I was anxious and depressed. I threw up my food daily and drank like I was going through an ugly divorce. But I had great friends, a beautiful family, and their love made me feel free–which made me funny. I got sent to rehab when I was 16, and it only made me funnier.


Bridget Everett

I was a little naughty with a very foul mouth. Hit a few roadblocks in Kansas because of that.


Maggie Scudder

Speech team in High School was what really flipped the switch in my head from “I’m funny” to “I want funny to be my job.” I felt like writing jokes, coaching other people, and then getting laughs in the room was such a clear and tangible cause and effect. It was like a superpower. Feeling emo now!!!!! Also, I wore a “Straight but not Narrow” button around…so that’s humiliating.


Ana Bretón

Man, I tried finding the photo of me in middle school with a film trophy but I don’t know where it is! Short story, I loved SNL, and to absolutely age myself, I would time the VCR (that’s right! No automatic recordings back then.) and since I couldn’t stay up late, I would watch it in the morning. I loved the cast of SNL while I was a teen, and it was a good one! Tina Fey, Jimmy Fallon, Will Ferrell, Molly Shannon.


Michelle Badillo

I was a closeted lesbian with a huge nose, an oversized sweater’s worth of eyebrows (which I plucked until they were that kind of speed-freak thin you see so often in mugshots), and breasts so big and ungainly that they would slam into walls if I took a corner too fast. So of course I was funny. Or at least loud, which sometimes passes for funny in a pinch. 
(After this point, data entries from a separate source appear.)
-- ==== Sys2Proof/Machine/Step.lean ====
section
/-! DEFINITION. One step of the machine: RESET IN, or the boundary of a halted machine, or one instruction and the
boundary after it (60_exceptions.md R310, R318, R324; 70_reset_and_hazards.md R340). -/

namespace Sys2Proof.Machine

/-- One step. With RESET IN active the machine is reset. A halted machine executes nothing (10_state.md R32): only the
boundary is left, which under IRQ_MODEL none changes nothing. Otherwise the instruction at `pc` is fetched and executed,
and the boundary after it is taken (log 23). -/
def step (s : State) : Host.Outcome State Fault Refusal :=
  if s.resetIn then .next s.applyReset
  else if s.halted then boundary s
  else
    match s.fetchInstr with
    | .ok (i, t) => andThen (exec i t) boundary
    | .error r => .refused r

/-- The state with the bytes of a table row stored at `pc`, so that the next step fetches and runs that instruction: the
machine is neither halted nor in reset, and the three addresses are memory (log 26). -/
def State.withFetchWord (s : State) (nbits w : Nat) : State :=
  { s with halted := false, resetIn := false }.placeBytes s.pc (tableBytes nbits w)

end Sys2Proof.Machine
end

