/-! ## Logical -/

/-- ANA, XRA and ORA on a register, on an immediate byte and on M (42_logical.md R170 to R172, R174 to R176, R181 to
R183): Z, S, P from the result, CY = 0, AC = 1 after AND and 0 after the others (D6, D24, log 18). -/
def Obligations.LogicalForms : Prop :=
  ∀ op ∈ [AluOp.ana, AluOp.xra, AluOp.ora],
    (∀ (r : Reg) (s : State), ∃ t, exec (.aluOf op r) s = .next t ∧ AluGives op s t (s.reg r) ∧
      SameRegs [.a] s t ∧ t.sp = s.sp ∧ t.pc = s.pc + 1 ∧ NothingStored s t ∧ SameRest s t ∧
      Listed (.aluOf op r) [0b10#2 ++ op.code ++ r.code] 4 4) ∧
    (∀ (d8 : Byte) (s : State), ∃ t, exec (.aluIOf op d8) s = .next t ∧ AluGives op s t d8 ∧
      SameRegs [.a] s t ∧ t.sp = s.sp ∧ t.pc = s.pc + 2 ∧ NothingStored s t ∧ SameRest s t ∧
      Listed (.aluIOf op d8) [0b11#2 ++ op.code ++ 0b110#3, d8] 7 7) ∧
    (∀ s : State, ∃ t, exec (.aluMOf op) s = .next t ∧ AluGives op s t (s.readByte s.hl).1 ∧
      t.draws = (s.readByte s.hl).2.draws ∧ SameRegs [.a] s t ∧ t.sp = s.sp ∧ t.pc = s.pc + 1 ∧
      NothingStored s t ∧ SameControl s t ∧ SameEnv s t ∧
      Listed (.aluMOf op) [0b10#2 ++ op.code ++ 0b110#3] 7 7)

/-- CMP r, CPI and CMP M (R173, R184, R177): no register changes; Z says A = operand, CY says A < operand; the flags are
those of the subtraction (D4, D24, log 14, 18). -/
def Obligations.CompareForms : Prop :=
  (∀ (r : Reg) (s : State), ∃ t, exec (.aluOf .cmp r) s = .next t ∧ AluGives .cmp s t (s.reg r) ∧
    t.flags.z = decide (s.a = s.reg r) ∧ t.flags.cy = decide (s.a.toNat < (s.reg r).toNat) ∧
    SameRegs [] s t ∧ t.sp = s.sp ∧ t.pc = s.pc + 1 ∧ NothingStored s t ∧ SameRest s t ∧
    Listed (.aluOf .cmp r) [0b10111#5 ++ r.code] 4 4) ∧
  (∀ (d8 : Byte) (s : State), ∃ t, exec (.cpi d8) s = .next t ∧ AluGives .cmp s t d8 ∧
    t.flags.z = decide (s.a = d8) ∧ t.flags.cy = decide (s.a.toNat < d8.toNat) ∧
    SameRegs [] s t ∧ t.sp = s.sp ∧ t.pc = s.pc + 2 ∧ NothingStored s t ∧ SameRest s t ∧
    Listed (.cpi d8) [0xFE, d8] 7 7) ∧
  (∀ s : State, ∃ t, exec .cmpM s = .next t ∧ AluGives .cmp s t (s.readByte s.hl).1 ∧
    t.flags.z = decide (s.a = (s.readByte s.hl).1) ∧ t.flags.cy = decide (s.a.toNat < (s.readByte s.hl).1.toNat) ∧
    t.draws = (s.readByte s.hl).2.draws ∧ SameRegs [] s t ∧ t.sp = s.sp ∧ t.pc = s.pc + 1 ∧
    NothingStored s t ∧ SameControl s t ∧ SameEnv s t ∧ Listed .cmpM [0xBE] 7 7)

/-- CMA (R178), CMC (R179) and STC (R180). -/
def Obligations.ComplementAndCarry : Prop :=
  (∀ s : State, ∃ t, exec .cma s = .next t ∧ t.a.toNat = 255 - s.a.toNat ∧ SameRegs [.a] s t ∧ t.flags = s.flags ∧
    t.sp = s.sp ∧ t.pc = s.pc + 1 ∧ NothingStored s t ∧ SameRest s t ∧ Listed .cma [0x2F] 4 4) ∧
  (∀ s : State, ∃ t, exec .cmc s = .next t ∧ t.flags = { s.flags with cy := !s.flags.cy } ∧ SameRegs [] s t ∧
    t.sp = s.sp ∧ t.pc = s.pc + 1 ∧ NothingStored s t ∧ SameRest s t ∧ Listed .cmc [0x3F] 4 4) ∧
  (∀ s : State, ∃ t, exec .stc s = .next t ∧ t.flags = { s.flags with cy := true } ∧ SameRegs [] s t ∧
    t.sp = s.sp ∧ t.pc = s.pc + 1 ∧ NothingStored s t ∧ SameRest s t ∧ Listed .stc [0x37] 4 4)

/-- RLC, RRC, RAL and RAR (R185 to R188), bit by bit as the source writes them; CY alone among the flags (D6, log 18). -/
def Obligations.Rotates : Prop :=
  (∀ s : State, ∃ t, exec .rlc s = .next t ∧ (∀ m < 7, t.a.getLsbD (m + 1) = s.a.getLsbD m) ∧
    t.a.getLsbD 0 = s.a.getLsbD 7 ∧ t.flags = { s.flags with cy := s.a.getLsbD 7 } ∧ SameRegs [.a] s t ∧
    t.sp = s.sp ∧ t.pc = s.pc + 1 ∧ NothingStored s t ∧ SameRest s t ∧ Listed .rlc [0x07] 4 4) ∧
  (∀ s : State, ∃ t, exec .rrc s = .next t ∧ (∀ m < 7, t.a.getLsbD m = s.a.getLsbD (m + 1)) ∧
    t.a.getLsbD 7 = s.a.getLsbD 0 ∧ t.flags = { s.flags with cy := s.a.getLsbD 0 } ∧ SameRegs [.a] s t ∧
    t.sp = s.sp ∧ t.pc = s.pc + 1 ∧ NothingStored s t ∧ SameRest s t ∧ Listed .rrc [0x0F] 4 4) ∧
  (∀ s : State, ∃ t, exec .ral s = .next t ∧ (∀ m < 7, t.a.getLsbD (m + 1) = s.a.getLsbD m) ∧
    t.a.getLsbD 0 = s.flags.cy ∧ t.flags = { s.flags with cy := s.a.getLsbD 7 } ∧ SameRegs [.a] s t ∧
    t.sp = s.sp ∧ t.pc = s.pc + 1 ∧ NothingStored s t ∧ SameRest s t ∧ Listed .ral [0x17] 4 4) ∧
  (∀ s : State, ∃ t, exec .rar s = .next t ∧ (∀ m < 7, t.a.getLsbD m = s.a.getLsbD (m + 1)) ∧
    t.a.getLsbD 7 = s.flags.cy ∧ t.flags = { s.flags with cy := s.a.getLsbD 0 } ∧ SameRegs [.a] s t ∧
    t.sp = s.sp ∧ t.pc = s.pc + 1 ∧ NothingStored s t ∧ SameRest s t ∧ Listed .rar [0x1F] 4 4)

/-! ## Branches -/

/-- JMP and the eight conditional jumps (43_branch.md R200, R220 to R228): nothing but pc changes. -/
def Obligations.Jumps : Prop :=
  (∀ (b2 b3 : Byte) (s : State), ∃ t, exec (.jmp (joinBytes b3 b2)) s = .next t ∧ t.pc = joinBytes b3 b2 ∧
    SameRegs [] s t ∧ t.flags = s.flags ∧ t.sp = s.sp ∧ NothingStored s t ∧ SameRest s t ∧
    Listed (.jmp (joinBytes b3 b2)) [0xC3, b2, b3] 10 10) ∧
  (∀ (cc : Cond) (b2 b3 : Byte) (s : State), ∃ t, exec (.jumpOf cc (joinBytes b3 b2)) s = .next t ∧
    (CondTrue cc s.flags → t.pc = joinBytes b3 b2) ∧ (¬CondTrue cc s.flags → t.pc = s.pc + 3) ∧
    SameRegs [] s t ∧ t.flags = s.flags ∧ t.sp = s.sp ∧ NothingStored s t ∧ SameRest s t ∧
    Listed (.jumpOf cc (joinBytes b3 b2)) [0b11#2 ++ cc.code ++ 0b010#3, b2, b3] 7 10)

/-- CALL and the eight conditional calls (R201 to R209): a taken call pushes the address of the instruction after it, its
high byte at SP - 1 and its low byte at SP - 2 (the spec's decision D3, log 17); one not taken writes nothing. -/
def Obligations.Calls : Prop :=
  (∀ (b2 b3 : Byte) (s : State), ∃ t, exec (.call (joinBytes b3 b2)) s = .next t ∧ t.pc = joinBytes b3 b2 ∧
    t.sp = s.sp - 2 ∧ Stored s t [(s.sp - 1, hiByte (s.pc + 3)), (s.sp - 2, loByte (s.pc + 3))] ∧
    SameRegs [] s t ∧ t.flags = s.flags ∧ SameRest s t ∧ Listed (.call (joinBytes b3 b2)) [0xCD, b2, b3] 17 17) ∧
  (∀ (cc : Cond) (b2 b3 : Byte) (s : State), ∃ t, exec (.callOf cc (joinBytes b3 b2)) s = .next t ∧
    (CondTrue cc s.flags → t.pc = joinBytes b3 b2 ∧ t.sp = s.sp - 2 ∧
      Stored s t [(s.sp - 1, hiByte (s.pc + 3)), (s.sp - 2, loByte (s.pc + 3))]) ∧
    (¬CondTrue cc s.flags → t.pc = s.pc + 3 ∧ t.sp = s.sp ∧ NothingStored s t) ∧
    SameRegs [] s t ∧ t.flags = s.flags ∧ SameRest s t ∧
    Listed (.callOf cc (joinBytes b3 b2)) [0b11#2 ++ cc.code ++ 0b100#3, b2, b3] 11 17)

/-- RET and the eight conditional returns (R210 to R218): pc takes the byte at SP as its low half and the byte at SP + 1
as its high half (D2, D8, log 16, 19); one not taken reads nothing. -/
def Obligations.Returns : Prop :=
  (∀ s : State, ∃ t, exec .ret s = .next t ∧
    t.pc = joinBytes ((s.readByte s.sp).2.readByte (s.sp + 1)).1 (s.readByte s.sp).1 ∧ t.sp = s.sp + 2 ∧
    t.draws = ((s.readByte s.sp).2.readByte (s.sp + 1)).2.draws ∧
    SameRegs [] s t ∧ t.flags = s.flags ∧ NothingStored s t ∧ SameControl s t ∧ SameEnv s t ∧
    Listed .ret [0xC9] 10 10) ∧
  (∀ (cc : Cond) (s : State), ∃ t, exec (.returnOf cc) s = .next t ∧
    (CondTrue cc s.flags →
      t.pc = joinBytes ((s.readByte s.sp).2.readByte (s.sp + 1)).1 (s.readByte s.sp).1 ∧ t.sp = s.sp + 2 ∧
      t.draws = ((s.readByte s.sp).2.readByte (s.sp + 1)).2.draws) ∧
    (¬CondTrue cc s.flags → t.pc = s.pc + 1 ∧ t.sp = s.sp ∧ t.draws = s.draws) ∧
    SameRegs [] s t ∧ t.flags = s.flags ∧ NothingStored s t ∧ SameControl s t ∧ SameEnv s t ∧
    Listed (.returnOf cc) [0b11#2 ++ cc.code ++ 0b000#3] 5 11)

/-- RST n (R219): a call of one byte to 8 * n (the spec's decisions D3 and D20, log 17). -/
def Obligations.Restart : Prop :=
  ∀ (n : Fin 8) (s : State), ∃ t, exec (.rstOf n) s = .next t ∧ t.pc.toNat = 8 * n.val ∧ t.sp = s.sp - 2 ∧
    Stored s t [(s.sp - 1, hiByte (s.pc + 1)), (s.sp - 2, loByte (s.pc + 1))] ∧
    SameRegs [] s t ∧ t.flags = s.flags ∧ SameRest s t ∧
    Listed (.rstOf n) [0b11#2 ++ BitVec.ofNat 3 n.val ++ 0b111#3] 11 11

/-! ## Machine control, input and output, stack -/

/-- EI (44_machine_stack_io.md R240) and DI (R241): IE at once; under gk8085 EI also starts, and DI ends, the delay of
one instruction (D14, log 22), on the 8080A variant too (the model's choice, log 34). -/
def Obligations.InterruptSwitch : Prop :=
  (∀ s : State, ∃ t, exec .ei s = .next t ∧ t.ie = true ∧
    (s.platform.irq = .gk8085 → t.eiDelay = true) ∧ (s.platform.irq = .none → t.eiDelay = s.eiDelay) ∧
    SameRegs [] s t ∧ t.flags = s.flags ∧ t.sp = s.sp ∧ t.pc = s.pc + 1 ∧ NothingStored s t ∧
    SameRest { s with ie := true, eiDelay := t.eiDelay } t ∧ Listed .ei [0xFB] 4 4) ∧
  (∀ s : State, ∃ t, exec .di s = .next t ∧ t.ie = false ∧
    (s.platform.irq = .gk8085 → t.eiDelay = false) ∧ (s.platform.irq = .none → t.eiDelay = s.eiDelay) ∧
    SameRegs [] s t ∧ t.flags = s.flags ∧ t.sp = s.sp ∧ t.pc = s.pc + 1 ∧ NothingStored s t ∧
    SameRest { s with ie := false, eiDelay := t.eiDelay } t ∧ Listed .di [0xF3] 4 4)

/-- NOP (R243) and HLT (R242): pc past the instruction, and for HLT the halt (D15, log 21). -/
def Obligations.NopAndHalt : Prop :=
  (∀ s : State, exec .nop s = .next { s with pc := s.pc + 1 } ∧ Listed .nop [0x00] 4 4) ∧
  (∀ s : State, exec .hlt s = .next { s with pc := s.pc + 1, halted := true } ∧ Listed .hlt [0x76] 7 7)

/-- IN (R244) and OUT (R245): the byte read is the next answer of the environment, a free value of which nothing can be
proved (D22, log 9); the byte written is the newest event of the output trace (log 13). -/
def Obligations.InputOutput : Prop :=
  (∀ (port : Byte) (s : State), ∃ t, exec (.inPort port) s = .next t ∧
    t.a = Config.ioByte s.draws port ∧ t.draws = s.draws + 1 ∧ SameRegs [.a] s t ∧ t.flags = s.flags ∧ t.sp = s.sp ∧
    t.pc = s.pc + 2 ∧ NothingStored s t ∧ SameControl s t ∧ SameEnv s t ∧ Listed (.inPort port) [0xDB, port] 10 10) ∧
  (∀ (port : Byte) (s : State), ∃ t, exec (.outPort port) s = .next t ∧
    t.outputs = s.outputs ++ [.port port s.a] ∧ (∀ x : Word, t.peek x = s.peek x) ∧ SameRegs [] s t ∧
    t.flags = s.flags ∧ t.sp = s.sp ∧ t.pc = s.pc + 2 ∧ SameRest s t ∧ Listed (.outPort port) [0xD3, port] 10 10)

/-- PUSH B, D, H and PSW (R246 to R249); the flag byte is S:Z:0:AC:0:P:1:CY (10_state.md R26; D2, D6, log 16, 18). -/
def Obligations.PushPair : Prop :=
  ∀ (rp : StackPair) (s : State), ∃ t hi lo, exec (.pushOf rp) s = .next t ∧
    (rp = .b → hi = s.b ∧ lo = s.c) ∧ (rp = .d → hi = s.d ∧ lo = s.e) ∧ (rp = .h → hi = s.h ∧ lo = s.l) ∧
    (rp = .psw → hi = s.a ∧ lo.toNat = 128 * s.flags.s.toNat + 64 * s.flags.z.toNat + 16 * s.flags.ac.toNat +
      4 * s.flags.p.toNat + 2 + s.flags.cy.toNat) ∧
    Stored s t [(s.sp - 1, hi), (s.sp - 2, lo)] ∧ t.sp = s.sp - 2 ∧
    SameRegs [] s t ∧ t.flags = s.flags ∧ t.pc = s.pc + 1 ∧ SameRest s t ∧
    Listed (.pushOf rp) [0b11#2 ++ rp.code ++ 0b0101#4] 10 10

/-- POP B, D, H and PSW (R250 to R253): POP PSW loads the five flags from bits 7, 6, 4, 2 and 0 of the byte at SP and
ignores the others (D19, log 24). -/
def Obligations.PopPair : Prop :=
  ∀ (rp : StackPair) (s : State), ∃ t lo hi, exec (.popOf rp) s = .next t ∧
    lo = (s.readByte s.sp).1 ∧ hi = ((s.readByte s.sp).2.readByte (s.sp + 1)).1 ∧
    t.draws = ((s.readByte s.sp).2.readByte (s.sp + 1)).2.draws ∧
    (rp = .b → t.b = hi ∧ t.c = lo) ∧ (rp = .d → t.d = hi ∧ t.e = lo) ∧ (rp = .h → t.h = hi ∧ t.l = lo) ∧
    (rp = .psw → t.a = hi ∧ t.flags.s = lo.getLsbD 7 ∧ t.flags.z = lo.getLsbD 6 ∧ t.flags.ac = lo.getLsbD 4 ∧
      t.flags.p = lo.getLsbD 2 ∧ t.flags.cy = lo.getLsbD 0) ∧
    (rp ≠ .psw → t.flags = s.flags) ∧ SameRegs rp.halves s t ∧ t.sp = s.sp + 2 ∧ t.pc = s.pc + 1 ∧
    NothingStored s t ∧ SameControl s t ∧ SameEnv s t ∧
    Listed (.popOf rp) [0b11#2 ++ rp.code ++ 0b0001#4] 10 10

/-- XTHL (R255): both reads, then the write at SP + 1, then the write at SP (D8, log 19); SP does not change. -/
def Obligations.ExchangeStackTop : Prop :=
  ∀ s : State, ∃ t, exec .xthl s = .next t ∧
    t.l = (s.readByte s.sp).1 ∧ t.h = ((s.readByte s.sp).2.readByte (s.sp + 1)).1 ∧
    t.draws = ((s.readByte s.sp).2.readByte (s.sp + 1)).2.draws ∧
    Stored s t [(s.sp + 1, s.h), (s.sp, s.l)] ∧
    SameRegs [.h, .l] s t ∧ t.flags = s.flags ∧ t.sp = s.sp ∧ t.pc = s.pc + 1 ∧ SameControl s t ∧ SameEnv s t ∧
    Listed .xthl [0xE3] 18 18

/-- RIM (R258): bit 7 is the next answer of the serial input, a free value (log 10); bits 6 to 4 the pending bits, the
two levels reading 0 under IRQ_MODEL none; bits 3 to 0 IE and the masks (D18, log 24); the opcode is PRESUMED (log 7). -/
def Obligations.ReadMasks : Prop :=
  ∀ s : State, ∃ t, exec .rim s = .next t ∧
    t.a.getLsbD 7 = Config.sidBit s.draws ∧ t.a.getLsbD 6 = s.r75 ∧
    (s.platform.irq = .none → t.a.getLsbD 5 = false ∧ t.a.getLsbD 4 = false) ∧
    (s.platform.irq = .gk8085 → t.a.getLsbD 5 = s.pinsNow.rimRst65 ∧ t.a.getLsbD 4 = s.pinsNow.rimRst55) ∧
    t.a.getLsbD 3 = s.ie ∧ t.a.getLsbD 2 = s.m75 ∧ t.a.getLsbD 1 = s.m65 ∧ t.a.getLsbD 0 = s.m55 ∧
    t.draws = s.draws + 1 ∧ SameRegs [.a] s t ∧ t.flags = s.flags ∧ t.sp = s.sp ∧ t.pc = s.pc + 1 ∧
    NothingStored s t ∧ SameControl s t ∧ SameEnv s t ∧ Listed .rim [0x20] 4 4
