/-- What a pop beside a change of pc leaves: SP raised by 2, the draws of the two reads, and nothing else. -/
theorem pop16_withPc_frame : SameRegs [] s { s.pop16.2 with pc := p } ∧
    State.flags { s.pop16.2 with pc := p } = s.flags ∧ NothingStored s { s.pop16.2 with pc := p } ∧
    SameControl s { s.pop16.2 with pc := p } ∧ SameEnv s { s.pop16.2 with pc := p } :=
  have hk : Keeps s { s.pop16.2 with pc := p } := (Keeps.refl s).pop16.withPc p
  ⟨(sameRegs_pop16 s).withPc p, pop16_flags s, nothingStored_of (pop16_mem s) (pop16_outputs s), hk.sameControl,
    hk.sameEnv⟩

end Transfers

/-- Settles O24: pc is the address or the next instruction, by the condition. -/
theorem jumps : Obligations.Jumps := by
  unfold Obligations.Jumps
  refine ⟨fun b2 b3 s => ?jmp, fun cc b2 b3 s => ?conditional⟩
  case jmp =>
    obtain ⟨hr, hf, hsp, hn, hrest⟩ := withPc_frame s (joinBytes b3 b2)
    exact ⟨_, rfl, rfl, hr, hf, hsp, hn, hrest, withWord_joinBytes b2 b3 0xC3, rfl, rfl⟩
  case conditional =>
    rw [exec_jumpOf, ← holds_eq_true_iff]
    cases s.flags.holds cc with
    | true =>
      obtain ⟨hr, hf, hsp, hn, hrest⟩ := withPc_frame s (joinBytes b3 b2)
      exact ⟨_, rfl, fun _ => rfl, fun h => absurd rfl h, hr, hf, hsp, hn, hrest, listed_jumpOf cc b2 b3⟩
    | false =>
      obtain ⟨hr, hf, hsp, hn, hrest⟩ := withPc_frame s (s.pc + 3)
      exact ⟨_, rfl, nofun, fun _ => rfl, hr, hf, hsp, hn, hrest, listed_jumpOf cc b2 b3⟩

/-- Settles O25: a taken call is a push beside a change of pc, one not taken a change of pc alone. -/
theorem calls : Obligations.Calls := by
  unfold Obligations.Calls
  refine ⟨fun b2 b3 s => ?call, fun cc b2 b3 s => ?conditional⟩
  case call =>
    obtain ⟨hsp, hstored, hr, hf, hrest⟩ := push16_withPc_frame s (s.pc + 3) (joinBytes b3 b2)
    exact ⟨_, rfl, rfl, hsp, hstored, hr, hf, hrest, withWord_joinBytes b2 b3 0xCD, rfl, rfl⟩
  case conditional =>
    rw [exec_callOf, ← holds_eq_true_iff]
    cases s.flags.holds cc with
    | true =>
      obtain ⟨hsp, hstored, hr, hf, hrest⟩ := push16_withPc_frame s (s.pc + 3) (joinBytes b3 b2)
      exact ⟨_, rfl, fun _ => ⟨rfl, hsp, hstored⟩, fun h => absurd rfl h, hr, hf, hrest, listed_callOf cc b2 b3⟩
    | false =>
      obtain ⟨hr, hf, hsp, hn, hrest⟩ := withPc_frame s (s.pc + 3)
      exact ⟨_, rfl, nofun, fun _ => ⟨rfl, hsp, hn⟩, hr, hf, hrest, listed_callOf cc b2 b3⟩

/-- Settles O26: a taken return is a pop into pc, one not taken a change of pc alone. -/
theorem returns : Obligations.Returns := by
  unfold Obligations.Returns
  refine ⟨fun s => ?ret, fun cc s => ?conditional⟩
  case ret =>
    obtain ⟨hr, hf, hn, hc, he⟩ := pop16_withPc_frame s s.pop16.1
    exact ⟨_, rfl, pop16_fst, pop16_sp s, pop16_draws, hr, hf, hn, hc, he, rfl, rfl, rfl⟩
  case conditional =>
    rw [exec_returnOf, ← holds_eq_true_iff]
    cases s.flags.holds cc with
    | true =>
      obtain ⟨hr, hf, hn, hc, he⟩ := pop16_withPc_frame s s.pop16.1
      exact ⟨_, rfl, fun _ => ⟨pop16_fst, pop16_sp s, pop16_draws⟩, fun h => absurd rfl h, hr, hf, hn, hc, he,
        listed_returnOf cc⟩
    | false =>
      obtain ⟨hr, hf, hsp, hn, hd, hc, he⟩ := withPc_frame s (s.pc + 1)
      exact ⟨_, rfl, nofun, fun _ => ⟨rfl, hsp, hd⟩, hr, hf, hn, hc, he, listed_returnOf cc⟩

theorem restartTarget_toNat (n : Fin 8) : (restartTarget n).toNat = 8 * n.val := by
  have hn := n.isLt
  rw [restartTarget, BitVec.toNat_ofNat, Nat.mod_eq_of_lt (by omega)]

end Sys2Proof.Machine

namespace Sys2Proof

open Machine

/-- Settles O27: a restart is a push beside a change of pc. -/
theorem restart : Obligations.Restart := by
  unfold Obligations.Restart
  intro n s
  obtain ⟨hsp, hstored, hr, hf, hrest⟩ := push16_withPc_frame s (s.pc + 1) (restartTarget n)
  exact ⟨_, exec_rstOf n s, restartTarget_toNat n, hsp, hstored, hr, hf, hrest, listed_rstOf n⟩

end Sys2Proof
end

section
/-! Machine control, input and output and the stack instructions (44_machine_stack_io.md), and the rotates
(42_logical.md section 5). -/

namespace Sys2Proof.Machine

section RotateBits

variable (v : Byte) (b : Bool) {m : Nat}

theorem rotateLeft_getLsbD (m : Nat) :
    (rotateLeft v b).getLsbD m = if m < 1 then (BitVec.ofBool b).getLsbD m else (v.extractLsb' 0 7).getLsbD (m - 1) :=
  BitVec.getLsbD_append

theorem rotateRight_getLsbD (m : Nat) :
    (rotateRight v b).getLsbD m = if m < 7 then (v.extractLsb' 1 7).getLsbD m else (BitVec.ofBool b).getLsbD (m - 7) :=
  BitVec.getLsbD_append

theorem rotateLeft_getLsbD_zero : (rotateLeft v b).getLsbD 0 = b := by
  rw [rotateLeft_getLsbD, if_pos Nat.zero_lt_one, BitVec.getLsbD_ofBool]
  simp

theorem rotateLeft_getLsbD_succ (hm : m < 7) : (rotateLeft v b).getLsbD (m + 1) = v.getLsbD m := by
  rw [rotateLeft_getLsbD, if_neg (by omega), Nat.add_sub_cancel, BitVec.getLsbD_extractLsb']
  simp [hm]

theorem rotateRight_getLsbD_seven : (rotateRight v b).getLsbD 7 = b := by
  rw [rotateRight_getLsbD, if_neg (by omega), BitVec.getLsbD_ofBool]
  simp

theorem rotateRight_getLsbD_of_lt (hm : m < 7) : (rotateRight v b).getLsbD m = v.getLsbD (m + 1) := by
  rw [rotateRight_getLsbD, if_pos hm, BitVec.getLsbD_extractLsb', Nat.add_comm]
  simp [hm]

end RotateBits

section RotateRows

variable {i : Instr} {s : State} {bytes : List Byte} {k : Nat} {b : Bool}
But I had watched enough of E! True Hollywood Story to know that this was the perfect origin story for a successful career in comedy, and clung to that delusion to get me through.


Rahkie Mateen

I was a practical joker. I always had some kind of gag with me and I was an athlete and band nerd. I played basketball, volleyball, soccer, and track. I also played flute piccolo and oboe.


Carsen Smith

Covered in acne, flat-chested, and desperate for attention. Nothing’s changed.